# Six Mile report 2/11



## guppy (Mar 8, 2002)

Lake Sakakawea Fishing Report 
The big lake report is better starting at Garrison Bay, early morning and late evening. Fish are being take from 15' to 40' smaller walleyes, a few some nice however.

Lake Audubon Fishing Report
Don't be afraid to fish late. The bite is real good. They are in 15 to 49 feet of water depending on the weather. Some nice walleye are being caught and some perch.

The best area is off the Totten Trail boat ramp. South and East.

Use genz worms, neon lites, lunar grubs or buckshot rattlers. Tip them with 1 or 2 minnows. Most bites came at sunrise and sunset but some bites in the afternoon.

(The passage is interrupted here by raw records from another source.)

-- ==== Sys2Proof/Machine/TrunkCommands.lean ====
section
/-! DEFINITION. The meanings of the commands of the Trunk Port and of the Management Agent. -/

namespace Sys2Proof.Machine

/-- TRUNK_FRAME_RECEIVED (R188): A trunk frame is collected and checked, then enters the receive buffer or is discarded with a
check, framing or overrun count. -/
def execTrunkFrameReceived (chars : List Byte) (s : State) : Host.Outcome State Fault Refusal := taking (receiveTrunk chars) s

/-- TRUNK_HOLD_INPUT (R189): The back office asserts or releases its HOLD input, pausing or resuming the start of trunk frames. -/
def execTrunkHoldInput (asserted : Bool) (s : State) : Host.Outcome State Fault Refusal := taking (holdInput asserted) s

/-- TRUNK_FRAME_START (R191): The free trunk transmitter begins the unsent REPLY, else an owed ATTENTION, else the uplink head. -/
def execTrunkFrameStart (s : State) : Host.Outcome State Fault Refusal := takingIf (trunkReady s) startTrunk s

/-- TRUNK_FRAME_SENT (R176): A trunk frame finishes sending, and a relay envelope's uplink place frees. -/
def execTrunkFrameSent (s : State) : Host.Outcome State Fault Refusal :=
  match s.trunk.sending with
  | some x => taking (endTrunk x) s
  | none => .next s

/-- SEND (R178): A SEND envelope is checked and placed in the floor or room downlink queue, waiting at the head of the Agent's work
while the queue is full. -/
def execSend (s : State) : Host.Outcome State Fault Refusal := takeSend s

/-- REQUEST_UNKNOWN (R190): A request with an unknown code is answered UNKNOWN_KIND and changes nothing. -/
def execRequestUnknown (s : State) : Host.Outcome State Fault Refusal := takeUnknown s

/-- TABLE_SELECT (R192): TABLE_SELECT sets the window pointer to a table and an index. -/
def execTableSelect (s : State) : Host.Outcome State Fault Refusal := takeRequest settle 0x10 anyForm runTableSelect s

/-- TABLE_GET (R192): TABLE_GET returns the entry at the pointer and advances the index. -/
def execTableGet (s : State) : Host.Outcome State Fault Refusal := takeRequest settle 0x12 anyForm runTableGet s

/-- TABLE_PUT (R192): A TABLE_PUT to a read-only table, or past the last index, is refused and the pointer stays. This row is the
write at a read-only table, at the session record, or past the last index. -/
def execTablePut (s : State) : Host.Outcome State Fault Refusal :=
  takeRequest settle 0x11 (fun s _ => notWritable s) runTablePut s

/-- TABLE_PUT_DENOM (R5): A write to DENOM in NIGHT clamps and replaces the entry, subject to the DUPLICATE_FACE and STOCK_HELD
checks. -/
def execTablePutDenom (s : State) : Host.Outcome State Fault Refusal := takeRequest settle 0x11 (writesTable .denom) runPutDenom s

/-- TABLE_PUT_NODE (R169): A write to NODE replaces the entry after the port and role checks. -/
def execTablePutNode (s : State) : Host.Outcome State Fault Refusal := takeRequest settle 0x11 (writesTable .node) runPutNode s

/-- TABLE_PUT_WITNESS (R170): A write to WITNESS in NIGHT replaces the roles and same-till flag of a guarded kind. -/
def execTablePutWitness (s : State) : Host.Outcome State Fault Refusal :=
  takeRequest settle 0x11 (writesTable .witness) runPutWitness s

/-- TABLE_PUT_TILL (R42): A write to TILL for a drawer at rest clamps the entry and computes its target value. -/
def execTablePutTill (s : State) : Host.Outcome State Fault Refusal := takeRequest settle 0x11 (writesTable .till) runPutTill s

/-- TABLE_PUT_TIMING (R193): A write to TIMING clamps the value of one timing, limit, tolerance or tally entry. -/
def execTablePutTiming (s : State) : Host.Outcome State Fault Refusal :=
  takeRequest settle 0x11 (writesTable .timing) runPutTiming s

/-- TABLE_PUT_RING (R120): A write to an OFFICE-owned descriptor clamps and replaces the booking and clears its outcome. -/
def execTablePutRing (s : State) : Host.Outcome State Fault Refusal := takeRequest settle 0x11 (writesTable .ring) runPutRing s

/-- STATUS (R194): STATUS returns the day, session, handover, register, port, queue, trunk and vector state. -/
def execStatus (s : State) : Host.Outcome State Fault Refusal := takeRequest settle 0x18 anyForm runStatus s

/-- EVENTS_READ (R184): EVENTS_READ returns every event record, the summaries and the state vector. -/
def execEventsRead (s : State) : Host.Outcome State Fault Refusal := takeRequest settle 0x20 anyForm runEventsRead s

/-- CLEAR_EVENTS (R185): CLEAR_EVENTS clears the selected direct events and zeroes the selected counts. -/
def execClearEvents (s : State) : Host.Outcome State Fault Refusal := takeRequest settle 0x21 anyForm runClearEvents s

/-- EVENT_ENABLE (R186): EVENT_ENABLE sets the enable of the selected events, possibly owing an ATTENTION. -/
def execEventEnable (s : State) : Host.Outcome State Fault Refusal := takeRequest settle 0x22 anyForm runEventEnable s

/-- TALLY_READ (R114): TALLY_READ without clear returns the counters, flags, modes and report enables of the named group or groups.
This row is every form but the one with clear. -/
def execTallyRead (s : State) : Host.Outcome State Fault Refusal :=
  takeRequest settle 0x28 (fun s x => !asksClear s x) runTallyRead s

/-- TALLY_READ_CLEAR (R114): TALLY_READ with clear returns the named counters and then zeroes them and clears their flags in the
same taking. -/
def execTallyReadClear (s : State) : Host.Outcome State Fault Refusal := takeRequest settle 0x28 asksClear runTallyRead s

/-- DAY_OPEN (R142): DAY_OPEN in NIGHT raises the day number, resets the drawers and accumulators, spends the clock permission and
enters OPENING. -/
def execDayOpen (s : State) : Host.Outcome State Fault Refusal := takeRequest settle 0x30 anyForm runDayOpen s

/-- DAY_TRADE (R143): DAY_TRADE moves the day state from OPENING to TRADING. -/
def execDayTrade (s : State) : Host.Outcome State Fault Refusal := takeRequest settle 0x31 anyForm runDayTrade s

/-- DAY_CLOSE (R144): DAY_CLOSE without force enters CLOSING, cancels PENDING orders and tests the closing conditions. This row is
every form but the one with force. -/
def execDayClose (s : State) : Host.Outcome State Fault Refusal :=
  takeRequest settle 0x32 (fun s x => !asksForce s x) runDayClose s

/-- DAY_CLOSE_FORCE (R144): DAY_CLOSE with force also suspends trading drawers and aborts the count sessions on entering CLOSING. -/
def execDayCloseForce (s : State) : Host.Outcome State Fault Refusal := takeRequest settle 0x32 asksForce runDayClose s

/-- SET_CLOCK (R149): SET_CLOCK in NIGHT with the permission armed sets the day clock once and spends the permission. -/
def execSetClock (s : State) : Host.Outcome State Fault Refusal := takeRequest settle 0x33 anyForm runSetClock s

/-- CONSIGN_HAND (R121): CONSIGN_HAND pins a descriptor's outbound bags and hands its slot to the part. -/
def execConsignHand (s : State) : Host.Outcome State Fault Refusal := takeRequest settle 0x38 anyForm runConsignHand s

/-- CONSIGN_RECALL (R122): CONSIGN_RECALL returns a PART-owned slot not in session to OFFICE as RECALLED, unpinning its safe bags. -/
def execConsignRecall (s : State) : Host.Outcome State Fault Refusal := takeRequest settle 0x39 anyForm runConsignRecall s

/-- HATCH_RELEASE (R136): HATCH_RELEASE moves a HATCH_HELD bag to HANDED_OVER and clears its pin. -/
def execHatchRelease (s : State) : Host.Outcome State Fault Refusal := takeRequest settle 0x3A anyForm runHatchRelease s

/-- ORDER_CANCEL (R75): ORDER_CANCEL releases and frees a PENDING order. -/
def execOrderCancel (s : State) : Host.Outcome State Fault Refusal := takeRequest settle 0x40 anyForm runOrderCancel s

/-- SAFE_RELEASE (R92): SAFE_RELEASE in LOCKOUT returns the lock to LOCKED, zeroes the failed count and commands LOCK. -/
def execSafeRelease (s : State) : Host.Outcome State Fault Refusal := takeRequest settle 0x41 anyForm runSafeRelease s

/-- STOCK_SET (R18): STOCK_SET in NIGHT writes a code's loose and straps counts and adds the value change to the adjustment
accumulator. -/
def execStockSet (s : State) : Host.Outcome State Fault Refusal := takeRequest settle 0x48 anyForm runStockSet s

/-- SUSPECT_RELEASE (R19): SUSPECT_RELEASE lowers a code's suspect hold by a count. -/
def execSuspectRelease (s : State) : Host.Outcome State Fault Refusal := takeRequest settle 0x49 anyForm runSuspectRelease s

/-- TILL_SUSPEND (R57): TILL_SUSPEND moves a drawer that is not cashed up to SUSPENDED. -/
def execTillSuspend (s : State) : Host.Outcome State Fault Refusal := takeRequest settle 0x50 anyForm runTillSuspend s

/-- RESTART (R195): RESTART resets the ports, aborts count and handover sessions, treats the lock, empties the relay queues and
keeps all records. A safe command it sets owed is not placed in its own taking (log entry 8). -/
def execRestart (s : State) : Host.Outcome State Fault Refusal := takeRequest settleRestart 0x5F anyForm runRestart s

end Sys2Proof.Machine
end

Thank You For Your Patronage

Good Fish'n 
Carey


----------



## Stizostedion vitreum (Feb 2, 2005)

I lost your website address. Can you post it on here for me?
I have tried to punch it in from memory, but not successful. Stizo


----------



## guppy (Mar 8, 2002)

Stizo

www.sixmilecorner.com

It is not my website. I am the moderator for Lake Audobon forum and update the info.

Welcome to Nodak.

Dean


----------



## Stizostedion vitreum (Feb 2, 2005)

Thanks Dean!


----------